Entourés de ses collègues commissaires, le Président de la CENI est revenu sur l’enrôlement des électeurs qui prend fin ce lundi 16 décembre, le fonctionnement des CAERLE, le cas des récépicés, des opérateurs de saisie, de la mise en œuvre des recommandations de l’audit du fichier électoral, de l’acquisition des équipements de pointe pour l’enrôlement des électeurs et la gestion du site du site central, des éléments de protection des données, de l’assistance des experts de l’OIF spécialistes en gestion de base de données et des opérations électorales.
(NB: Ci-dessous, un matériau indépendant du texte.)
/-- The engine reading what is left of a stream, byte after byte: it stops after the `n` bytes `DEFRAME` consumes of
it, with nothing handed over before (R154). -/
theorem HasRead.run {s t : State} {seen q : List Byte} (hs : s.agenda = []) (hh : s.halted = false)
    (hd : s.ds = .awaitingFrame) (h : HasRead s seen q t) :
    ∃ n, n + (deframe (seen ++ q)).2.length = q.length ∧
      (∀ k < n, ∃ t', Host.Core.run core k t = .next t' ∧ HasRead s (seen ++ q.take k) (q.drop k) t') ∧
      ∃ t', Host.Core.run core n t = .next t' ∧
        (deframe (seen ++ q) = (.pending, []) ∧ HasRead s (seen ++ q) [] t' ∨
          (deframe (seen ++ q)).1 ≠ .pending ∧
            HandedOver s (deframe (seen ++ q)).1 (deframe (seen ++ q)).2 t') := by
  induction q generalizing seen t with
  | nil =>
    have hpend : deframe seen = (.pending, []) := by
      obtain ⟨p, l, c, m, hscan, -⟩ := h
      exact hscan.deframe_eq
    refine ⟨0, by simp [hpend], by simp, t, rfl, .inl ?_⟩
    simpa using ⟨hpend, h⟩
  | cons b q ih =>
    have hzero : ∃ t', Host.Core.run core 0 t = .next t' ∧
        HasRead s (seen ++ (b :: q).take 0) ((b :: q).drop 0) t' := ⟨t, rfl, by simpa using h⟩
    obtain ⟨t₁, hstep, hread | ⟨res, hres, hne, hover⟩⟩ := h.step_cases hs hh hd
    · obtain ⟨n, hn, hbefore, t', hrun, hend⟩ := ih hread
      simp only [List.append_assoc, List.singleton_append] at hn hbefore hend
      refine ⟨n + 1, by simp only [List.length_cons]; omega, fun k hk => ?_, t', ?_, hend⟩
      · cases k with
        | zero => exact hzero
        | succ k => rw [run_succ_of_step k hstep]; exact hbefore k (by omega)
      · rw [run_succ_of_step n hstep, hrun]
    · rw [hres]
      refine ⟨1, by simp [Nat.add_comm], fun k hk => ?_, t₁, run_succ_of_step 0 hstep, .inr ⟨hne, hover⟩⟩
      obtain rfl : k = 0 := by omega
      exact hzero

/-- Settles O31: the run of the engine from the idle deframer, and what its last state holds. -/
theorem engineStepsAgreeWithDeframe : Obligations.EngineStepsAgreeWithDeframe := by
  rintro s bytes rest res hs hh hd hp rfl hres
  obtain ⟨n, hn, hbefore, t, hrun, hend⟩ := (HasRead.of_hunt hp).run hs hh hd
  simp only [List.nil_append, hres] at hn hbefore hend
  obtain rfl : n = s.rxq.length - rest.length := by omega
  constructor
  · intro k hk
    obtain ⟨t', hrun', p, l, c, m, -, rfl⟩ := hbefore k hk
    exact ⟨_, hrun', rfl, hd, rfl, rfl⟩
  · refine ⟨t, hrun, ?_⟩
    rcases hend with ⟨hpend, p, l, c, m, -, rfl⟩ | ⟨hne, l, c, m, rfl⟩
    · cases hpend
      exact ⟨rfl, rfl, rfl, rfl, rfl, hd, rfl, rfl⟩
    · cases res with
      | ok p => exact ⟨rfl, rfl, rfl, rfl, rfl, rfl, rfl, rfl, rfl⟩
      | malformed => exact ⟨rfl, rfl, rfl, rfl, rfl, rfl, rfl, rfl⟩
      | crcMismatch x y => exact ⟨rfl, rfl, rfl, rfl, rfl, rfl, rfl, rfl⟩
      | pending => exact absurd rfl hne

end Sys2Proof.Machine
end

section
/-! PROOFS. Each command on its own (R172 to R176, R178): what a dispatched wire command does, one equation for each,
and which step touches the stop signal. -/

namespace Sys2Proof.Machine

/-- `GETVALUES` raises the overflows of the telemetry record and hands over its encoding (R172). -/
theorem exec_getvalues (tail : List Byte) (s : State) :
    exec (.getvalues tail) s = .next (handReply (encodeTelem s.telem).bytes false
      (raiseAll (overflowEvents .telem (encodeTelem s.telem)) s)) := rfl

/-- `POLL` raises the overflows of the poll record and hands over its encoding (R173). -/
theorem exec_poll (tail : List Byte) (s : State) :
    exec (.poll tail) s = .next (handReply (encodePoll s.poll).bytes true
      (raiseAll (overflowEvents .poll (encodePoll s.poll)) s)) := rfl

/-- `CHGSTATE` is recorded (R174). -/
theorem exec_chgstate (tail : List Byte) (s : State) :
    exec (.chgstate tail) s = .next (dropFrame (.knownNoReply .chgstate) s) := rfl

/-- `LCMDEBUG` is recorded (R175). -/
theorem exec_lcmdebug (tail : List Byte) (s : State) :
    exec (.lcmdebug tail) s = .next (dropFrame (.knownNoReply .lcmdebug) s) := rfl

/-- `UNKNOWN` is recorded with its payload (R176). -/
theorem exec_unknown (p : List Byte) (s : State) :
    exec (.unknown p) s = .next (dropFrame (.unknownCommand p) s) := rfl

/-- An event without a flag leaves `STATUS` as it is (R22, R191). -/
theorem setFlag_of_flag_eq_none {e : Event} (x : BitVec 4) (h : e.flag = none) : setFlag x e = x := by
  simp [setFlag, Event.statusMask, h]

/-- Dropping a frame with an event that has no flag (R197, R201). -/
theorem dropFrame_of_flag_eq_none {e : Event} (s : State) (h : e.flag = none) :
    dropFrame e s = { s with ev := s.ev ++ [e], ds := .loopTop } := by
  simp only [dropFrame, raise, setFlag_of_flag_eq_none _ h]

/-- Settles O32: each hands over its record's encoding after raising the overflows of that encoding. -/
theorem answeredCommandsPrepareTheReply : Obligations.AnsweredCommandsPrepareTheReply := by
  intro tail s
  constructor
  · rw [exec_getvalues, encodeTelem, raiseAll_overflowEvents]
    rfl
  · rw [exec_poll, encodePoll, raiseAll_overflowEvents]
    rfl

/-- Settles O33: the event of a recognised command has no flag. -/
theorem recognisedCommandsAreOnlyRecorded : Obligations.RecognisedCommandsAreOnlyRecorded := by
  intro tail s
  rw [exec_chgstate, exec_lcmdebug, dropFrame_of_flag_eq_none s rfl, dropFrame_of_flag_eq_none s rfl]
  exact ⟨rfl, rfl⟩

/-- A payload is `UNKNOWN` on this hardware if it begins like no known command (R71). -/
theorem classify_eq_unknown {p : List Byte} (hget : p[0]? ≠ some 0x04)
    (happ : ¬(p[0]? = some 0x24 ∧ p[1]? = some 0x65 ∧
      (p[2]? = some 0x18 ∨ p[2]? = some 0x1C ∨ p[2]? = some 0x63))) : classify p = .unknown p :=
  (classifyWith_eq_unknown_iff .byPrefix p).2 ((not_isKnownCommand_byPrefix_iff p).2 ⟨hget, happ⟩)

/-- Settles O34: the first three payloads are too short for a three-byte command; the others differ from each in a
matched byte. -/
theorem unknownCommandIsRecordedWithItsPayload : Obligations.UnknownCommandIsRecordedWithItsPayload := by
  refine ⟨exec_unknown, fun p hp => ?_, fun x hx => ?_, fun y tail hy => ?_⟩
  · simp only [List.mem_cons, List.not_mem_nil, or_false] at hp
    rcases hp with rfl | rfl | rfl <;> rfl
  · exact classify_eq_unknown (by simp) (by simpa using hx)
  · exact classify_eq_unknown (by simp) fun ⟨_, h, _⟩ => hy (Option.some.inj h)

/-- No effect withdraws the stop signal (R24, R178). -/
theorem Effect.stop_of_stop {s t : State} {a : Action} (h : Effect s a t) (hs : s.stop = true) :
    t.stop = true := by
  cases h with
  | setstop => rfl
  | _ => simpa using hs

/-- Settles O39: `SETSTOP` is the assignment, and every step has an effect that keeps the signal. -/
theorem setstopLatchesTheStopSignal : Obligations.SetstopLatchesTheStopSignal := by
  refine ⟨fun _ => rfl, fun s t h hs => ?_⟩
  obtain ⟨a, turns, -, heff⟩ := step_effect h
  exact heff.stop_of_stop hs

end Sys2Proof.Machine
end

section
/-! PROOFS. One request from the first byte of its frame to the end of its service (R170, R177, R181): the frame is
read, its payload dispatched, and the reply sent if the command has one. -/

namespace Sys2Proof.Machine

/-- A frame is five bytes longer than its payload (R60, R149). -/
theorem reframe_length {p f : List Byte} (h : reframe p = some f) : f.length = p.length + 5 := by
  obtain ⟨-, rfl⟩ := (frameWith_eq_some_iff _ _ _).1 h
  simp

/-- A good frame in front of a stream is accepted, and what follows it is the remainder (R142, R153). -/
theorem deframe_reframe_append {p f : List Byte} (rest : List Byte) (h : reframe p = some f) :
    deframe (f ++ rest) = (.ok p, rest) := by
  obtain ⟨hp, rfl⟩ := (frameWith_eq_some_iff _ _ _).1 h
  have hlen : p.length = (BitVec.ofNat 8 p.length).toNat := by rw [BitVec.toNat_ofNat]; omega
  obtain ⟨hcomplete, -⟩ := deframeFollowsTheSixSteps
  have hjudged := hcomplete [] _ p ((crc16 p >>> 8).setWidth 8) ((crc16 p).setWidth 8) 0x03 rest (by simp) hlen
  rw [halves_append] at hjudged
  simpa using hjudged

/-- Whenever the turn is the engine's and a reply awaits, the step sends its frame (R177). -/
theorem step_of_responding {s : State} {turns : List Action} {g : List Byte} (ht : s.EngineTurn turns)
    (hh : s.halted = false) (hd : s.ds = .responding) (hg : reframe s.txPayload = some g) :
    step s = .next { s with agenda := turns, txq := s.txq ++ g, ds := .loopTop } := by
  have hturn := engTurn_of_responding (s := { s with agenda := turns }) hh hd
  rw [step_of_engineTurn ht, hturn]
  exact respondStep_of_reframe hg

/-- Settles O35: a payload of at most 255 bytes has a frame, and the step sends it. -/
theorem respondAppendsOneWholeFrame : Obligations.RespondAppendsOneWholeFrame := by
  intro s turns ht hh hd hlen
  obtain ⟨g, hg⟩ := exists_reframe_eq_some hlen
  exact ⟨g, hg, reframe_length hg, step_of_responding ht hh hd hg⟩

/-- One step more than a run that answers is the step from where it ended. -/
theorem run_succ_of_run {s t : State} {n : Nat} (h : Host.Core.run core n s = .next t) :
    Host.Core.run core (n + 1) s = step t := by
  induction n generalizing s with
  | zero =>
    obtain rfl : s = t := Host.Outcome.next.inj h
    cases hstep : step s with
    | next u => exact run_succ_of_step 0 hstep
    | fault r | refused r => simp [Host.Core.run, core, hstep]
  | succ n ih =>
    cases hstep : step s with
    | next u =>
      rw [run_succ_of_step _ hstep] at h ⊢
      exact ih h
    | fault r | refused r => simp [Host.Core.run, core, hstep] at h
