-- ==== Sys2Proof/Machine/Quadrature.lean ====
section
/-! DEFINITION. The quadrature decoder: synchronisers, direction table, projection, range wrap, `update()` and set position
(41_quadrature_decoder.md). -/

namespace Sys2Proof.Machine

/-- The direction table, row by row (41_quadrature_decoder.md R154). -/
def dirTab : List Int :=
  [ 0, -1,  1,  0,
    1,  0,  0, -1,
   -1,  0,  0,  1,
    0,  1, -1,  0]

/-- `DIRTAB[p + 4*c]`: the delta of a transition from the previous sample `p` to the current sample `c` (R154). -/
def dirDelta (p c : BitVec 2) : Int := dirTab.getD (p.toNat + 4 * c.toNat) 0

/-- `shift(LATCH_MODE)` (R155). -/
def shiftOf : LatchMode → Nat
  | .fourL3 => 2
  | .fourL0 => 2
  | .twoL03 => 1

/-- `LATCH_STATES(LATCH_MODE)`, used only when `LATCH_GATED` is true (R155; 93_implementation_defined.md G2). -/
def latchStates : LatchMode → List (BitVec 2)
  | .fourL3 => [3]
  | .fourL0 => [0]
  | .twoL03 => [0, 3]

/-- Whether a changed sample `c` projects the counter onto `EXT`: always, or at latch states only (R155). -/
def projects (s : State) (c : BitVec 2) : Bool := !s.cfg.latchGated || (latchStates s.latchMode).contains c

/-- The range wrap: past `MAX` to `MIN`, else below `MIN` to `MAX` (R153). -/
def wrapRange (lo hi r : Int) : Int :=
  if hi < r then lo else if r < lo then hi else r

/-- The raw counter after a move by `d`: exact sum, range wrap if enabled and `d ≠ 0`, then `trunc_RAW_W` (R152). -/
def movedRaw (s : State) (d : Int) : Int :=
  truncN s.cfg.rawW (if s.clampEn && d != 0 then wrapRange s.minPos s.maxPos (s.raw + d) else s.raw + d)

/-- The part of `update()` taken when the sample `c` differs from the previous one (R152). -/
def takeSample (c : BitVec 2) (s : State) : State :=
  let raw' := movedRaw s (dirDelta s.prevSample c)
  { s with
    raw := raw'
    prevSample := c
    tPrev := s.tLast
    tLast := s.time
    extPrev := s.ext
    ext := if projects s c then asr raw' (shiftOf s.latchMode) else s.ext
    seq := s.seq + 1 }

/-- `update()` without its phase: an unchanged sample changes nothing (R152). -/
def sampleEncoder (s : State) : State :=
  let c := sampleOf s.syncA s.syncB
  if c = s.prevSample then s else takeSample c s

/-- The raw counter a set position to `p` leaves: the sub-detent phase of `RAW` is kept (R160). -/
def reseededRaw (s : State) (p : Int) : Int :=
  truncN s.cfg.rawW (p * 2 ^ shiftOf s.latchMode + s.raw % 2 ^ shiftOf s.latchMode)

/-- Set position to the external position `p` (R160). -/
def setPosition (p : Int) (s : State) : State :=
  let raw' := reseededRaw s p
  { s with
    raw := raw'
    ext := asr raw' (shiftOf s.latchMode)
    extPrev := asr raw' (shiftOf s.latchMode)
    seq := s.seq + 1 }

/-- Write of `ENC_CTRL`: the reserved mode 3 keeps the old mode, the other fields take effect (R161, 30_encoding.md R95). -/
def writeCtrl (v : Word) (s : State) : State :=
  { s with
    en := ctrlEn v
    latchMode := (latchModeOf (ctrlMode v)).getD s.latchMode
    clampEn := ctrlClamp v }

/-- An edge event of the encoder, set only while `EN = 1` (R151). -/
def edgeEvent (m : Word) (s : State) : State := if s.en then setEvents .enc m s else s

/-- The synchroniser of pad A takes the pad's level and raises `EDGE_A` (R151). -/
def syncPadA (s : State) : State := edgeEvent edgeA { s with syncA := s.padA }

/-- The synchroniser of pad B takes the pad's level and raises `EDGE_B` (R151). -/
def syncPadB (s : State) : State := edgeEvent edgeB { s with syncB := s.padB }

end Sys2Proof.Machine
end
Me Kébé a précisé que l’opération d’enrôlement des électeurs prend fin effectivement ce lundi 16 décembre. « Notre institution ne prévoit pas à ce jour, une prolongation du délai d’enrôlement des électeurs. Mais nous ne sommes pas seul acteur du processus. Nous allons présenter les résultats. Il y a des acteurs majeurs du processus qui ont donné des arguments pour qu’on rallonge. Sauf qu’une chose est de décider une rallonge. Voir les incidences financières et techniques de cela en est une autre » a-t-il déclaré. Il a soutenu qu’aucune loi ne prévoit un salaire ou une prime pour les membres des CAERLE qui sont censés être dans leurs secteurs respectifs pour mieux gérer les opérations d’enrôlement. Même qu’ils doivent servir de filtre pour empêcher des gens n’ayant pas le droit d’être dans le fichier de s’enrôler, notamment les étrangers, les mineurs, les personnes condamnées. Sur le dépôt des dossiers de candidature, Me Amadou Salif Kébé a indiqué que la commission de réception et de validation des candidatures est à pied d’œuvre même si le délai commence le 18 décembre. La commission financière travaille depuis quelques jours et le rapport de celle-ci lui permettra de fixer la caution à temps opportun.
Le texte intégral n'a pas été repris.